Research into the conservation of hares needs to focus on determining their causes of death. Although foxes are common in areas where hares are rare (Vaughan et al. 2003) and predator removal may help to increase hare populations (Lindström et al. 1994), the provision of permanent cover alone can result in increased numbers of hares (Slamečka 1991). Conservation efforts should therefore concentrate not only on the provision of year-round forage (Panek & Kamieniarz 1999, Vaughan et al. 2003) and on the inclusion of some arable land in mainly pastural habitats (Vaughan et al. 2003), but also on the reduction of predation and exposure to unfavourable weather by the provision of year-round vegetative cover (Smith et al. in 2004).
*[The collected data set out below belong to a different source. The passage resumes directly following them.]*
theorem evolves_cpExtend (s : State) (n : Nat) (d : Bytes) : Evolves s (cpExtend s n d) := by
  unfold cpExtend
  with_reducible refine .ite ?_ ?_
  · with_reducible exact .refl _
  · extract_lets +onlyGivenNames x0
    have hx0 : Evolves s x0 := by
      unfold x0
      split
      all_goals first
        | with_reducible apply evolves_countBlocks
        | with_reducible exact .refl _
    try clear_value x0
    extract_lets +onlyGivenNames x1
    try clear_value x1
    extract_lets +onlyGivenNames x2
    have hx2 : Evolves s x2 := by
      unfold x2
      refine .trans ?_ (by with_reducible apply evolves_extendMeas)
      with_reducible exact hx0
    try clear_value x2
    refine .upd_all ?_ rfl rfl
    with_reducible exact hx2

theorem evolves_fwVerify (s : State) (detail : Nat) : Evolves s (fwVerify s detail) := by
  unfold fwVerify
  with_reducible apply evolves_chaffPlain

theorem evolves_setTask (s : State) (rows : List (Nat × Bytes)) (next : CpNext) : Evolves s (setTask s rows next) := by
  unfold setTask
  refine .upd_all ?_ rfl rfl
  with_reducible exact .refl _

theorem evolves_cpRow (s : State) (row : Nat) (d : Bytes) : Evolves s (cpRow s row d) := by
  unfold cpRow
  extract_lets +onlyGivenNames x0
  with_reducible refine .ite ?_ ?_
  · with_reducible apply evolves_submitProg
  · refine .upd_all ?_ rfl rfl
    with_reducible exact .refl _

theorem evolves_wearFx (s : State) (v : Nat) : Evolves s (wearFx s v) := by
  unfold wearFx
  with_reducible refine .ite ?_ ?_
  · with_reducible apply evolves_wr
  · with_reducible exact .refl _

theorem evolves_logCfgFx (s : State) (v : Nat) : Evolves s (logCfgFx s v) := by
  unfold logCfgFx
  extract_lets +onlyGivenNames x0
  try clear_value x0
  extract_lets +onlyGivenNames x1
  have hx1 : Evolves s x1 := by
    unfold x1
    with_reducible refine .ite ?_ ?_
    · with_reducible apply evolves_wr
    · with_reducible exact .refl _
  try clear_value x1
  refine .trans ?_ (by with_reducible apply evolves_wr)
  with_reducible exact hx1

theorem evolves_sntCfgFx (s : State) (off v : Nat) : Evolves s (sntCfgFx s off v) := by
  unfold sntCfgFx
  extract_lets +onlyGivenNames x0
  try clear_value x0
  extract_lets +onlyGivenNames x1
  with_reducible refine .ite ?_ ?_
  · try unfold x1
    refine .trans ?_ (by with_reducible apply evolves_wr)
    try unfold x1
    refine .trans ?_ (by with_reducible apply evolves_wr)
    try unfold x1
    refine .trans ?_ (by with_reducible apply evolves_wr)
    with_reducible apply evolves_storeWord
  · with_reducible exact .refl _

theorem evolves_loadItems (s : State) (l : List (Nat × Bytes)) : Evolves s (loadItems s l) := by
  unfold loadItems
  extract_lets +onlyGivenNames x0
  have hx0 : Evolves s x0 := by
    unfold x0
    split
    all_goals first
      | (refine .trans ?_ (by with_reducible apply evolves_sntCfgFx)
         with_reducible apply evolves_sntCfgFx)
      | with_reducible exact .refl _
  try clear_value x0
  extract_lets +onlyGivenNames x1
  have hx1 : Evolves s x1 := by
    unfold x1
    split
    all_goals first
      | (refine .trans ?_ (by with_reducible apply evolves_sntCfgFx)
         refine .trans ?_ (by with_reducible apply evolves_sntCfgFx)
         refine .trans ?_ (by with_reducible apply evolves_sntCfgFx)
         with_reducible exact hx0)
      | with_reducible exact hx0
  try clear_value x1
  extract_lets +onlyGivenNames x2
  have hx2 : Evolves s x2 := by
    unfold x2
    split
    all_goals first
      | (with_reducible refine .ite ?_ ?_
         · with_reducible refine .foldl (fun st3 _ => ?_) _ _ _ ?_
           · with_reducible apply evolves_setRule
           · with_reducible exact hx1
         · with_reducible exact hx1)
      | with_reducible exact hx1
  try clear_value x2
  extract_lets +onlyGivenNames x4
  have hx4 : Evolves s x4 := by
    unfold x4
    split
    all_goals first
      | (refine .trans ?_ (by with_reducible apply evolves_logCfgFx)
         refine .trans ?_ (by with_reducible apply evolves_wearFx)
         with_reducible exact hx2)
      | with_reducible exact hx2
  try clear_value x4
  split
  all_goals first
    | (with_reducible refine .ite ?_ ?_
       · refine .trans ?_ (by with_reducible apply evolves_wr)
         with_reducible exact hx4
       · with_reducible exact hx4)
    | with_reducible exact hx4

theorem evolves_loadOperator (s : State) (img : Bytes) : Evolves s (loadOperator s img) := by
  unfold loadOperator
  split
  all_goals first
    | (refine .trans ?_ (by with_reducible apply evolves_cpExtend)
       with_reducible apply evolves_loadItems)
    | (refine .trans ?_ (by with_reducible apply evolves_setEvt)
       with_reducible apply evolves_cpNotice)

theorem evolves_loadFactory (s : State) : Evolves s (loadFactory s) := by
  unfold loadFactory
  split
  all_goals first
    | with_reducible exact .refl _
    | (extract_lets +onlyGivenNames x0
       try clear_value x0
       extract_lets +onlyGivenNames x1
       try clear_value x1
       refine .upd_all ?_ rfl rfl
       with_reducible exact .refl _)

theorem evolves_loadProfile (s : State) (f : Prof) : Evolves s (loadProfile s f) := by
  unfold loadProfile
  extract_lets +onlyGivenNames x0
  have hx0 : Evolves s x0 := by
    unfold x0
    refine .trans ?_ (by with_reducible apply evolves_loadWeights)
    with_reducible refine .ite ?_ ?_
    · with_reducible apply evolves_loadTck
    · with_reducible exact .refl _
  try clear_value x0
  extract_lets +onlyGivenNames x1
  have hx1 : Evolves s x1 := by
    unfold x1
    with_reducible refine .ite ?_ ?_
    · refine .trans ?_ (by with_reducible apply evolves_wr)
      refine .trans ?_ (by with_reducible apply evolves_wr)
      with_reducible exact hx0
    · with_reducible exact hx0
  try clear_value x1
  extract_lets +onlyGivenNames x2
  extract_lets +onlyGivenNames x3
  have hx3 : Evolves s x3 := by
    unfold x3
    with_reducible refine .foldl (fun st4 _ => ?_) _ _ _ ?_
    · try unfold x2
      extract_lets +onlyGivenNames x5
      try clear_value x5
      with_reducible refine .ite ?_ ?_
      · with_reducible exact .refl _
      · extract_lets +onlyGivenNames x6
        have hx6 : Evolves st4 x6 := by
          unfold x6
          with_reducible apply evolves_wr
        try clear_value x6
        with_reducible refine .ite ?_ ?_
        · with_reducible exact hx6
        · with_reducible refine .ite ?_ ?_
          · refine .trans ?_ (by with_reducible apply evolves_wr)
            with_reducible exact hx6
          · refine .trans ?_ (by with_reducible apply evolves_wr)
            with_reducible exact hx6
    · with_reducible exact hx1
  try clear_value x3
  refine .upd_all ?_ rfl rfl
  with_reducible exact hx3

theorem evolves_startProfile (s : State) : Evolves s (startProfile s) := by
  unfold startProfile
  extract_lets +onlyGivenNames x0
  try clear_value x0
  extract_lets +onlyGivenNames x1
  try clear_value x1
  extract_lets +onlyGivenNames x2
  try clear_value x2
  split
  all_goals first
    | (extract_lets +onlyGivenNames x3
       have hx3 : Evolves s x3 := by
         unfold x3
         with_reducible apply evolves_loadProfile
       try clear_value x3
       extract_lets +onlyGivenNames x4
       have hx4 : Evolves s x4 := by
         unfold x4
         with_reducible refine .ite ?_ ?_
         · with_reducible exact hx3
         · refine .trans ?_ (by with_reducible apply evolves_cpNotice)
           refine .trans ?_ (by with_reducible apply evolves_wr)
           refine .trans ?_ (by with_reducible apply evolves_wr)
           with_reducible exact hx3
       try clear_value x4
       with_reducible refine .ite ?_ ?_
       · refine .trans ?_ (by with_reducible apply evolves_cpExtend)
         with_reducible exact hx4
       · with_reducible exact hx4)
    | (extract_lets +onlyGivenNames x5
       have hx5 : Evolves s x5 := by
         unfold x5
         with_reducible apply evolves_loadProfile
       try clear_value x5
       with_reducible refine .ite ?_ ?_
       · with_reducible exact hx5
       · refine .trans ?_ (by with_reducible apply evolves_cpNotice)
         refine .trans ?_ (by with_reducible apply evolves_wr)
         with_reducible exact hx5)

theorem evolves_showMicro (s : State) (img : Bytes) (safe : Bool) : Evolves s (showMicro s img safe) := by
  unfold showMicro
  extract_lets +onlyGivenNames x0
  have hx0 : Evolves s x0 := by
    unfold x0
    with_reducible refine .foldl (fun st1 _ => ?_) _ _ _ ?_
    · with_reducible refine .ite ?_ ?_
      · extract_lets +onlyGivenNames x2
        try clear_value x2
        refine .trans ?_ (by with_reducible apply evolves_wr)
        refine .trans ?_ (by with_reducible apply evolves_wr)
        with_reducible apply evolves_wr
      · with_reducible exact .refl _
    · with_reducible exact .refl _
  try clear_value x0
  extract_lets +onlyGivenNames x3
  have hx3 : Evolves s x3 := by
    unfold x3
    with_reducible refine .foldl (fun st4 _ => ?_) _ _ _ ?_
    · with_reducible refine .ite ?_ ?_
      · refine .trans ?_ (by with_reducible apply evolves_wr)
        with_reducible apply evolves_wr
      · with_reducible exact .refl _
    · with_reducible exact hx0
  try clear_value x3
  refine .trans ?_ (by with_reducible apply evolves_wr)
  refine .trans ?_ (by with_reducible apply evolves_wr)
  with_reducible exact hx3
Suitable cover is provided by fallow land (Vaughan et al. 2003), rough grass margins (Panek & Kamieniarz 1999), and shelterbelts, woodland and hedges (Tapper & Barnes 1986, Slamečka 1991). Efforts to conserve the hare in accordance with the Bern Convention (Anon. 1979) or to achieve the aims of the BAP (Anon. 1995) need to focus on increasing the survival of leverets and adult hares (Smith et al. submitted).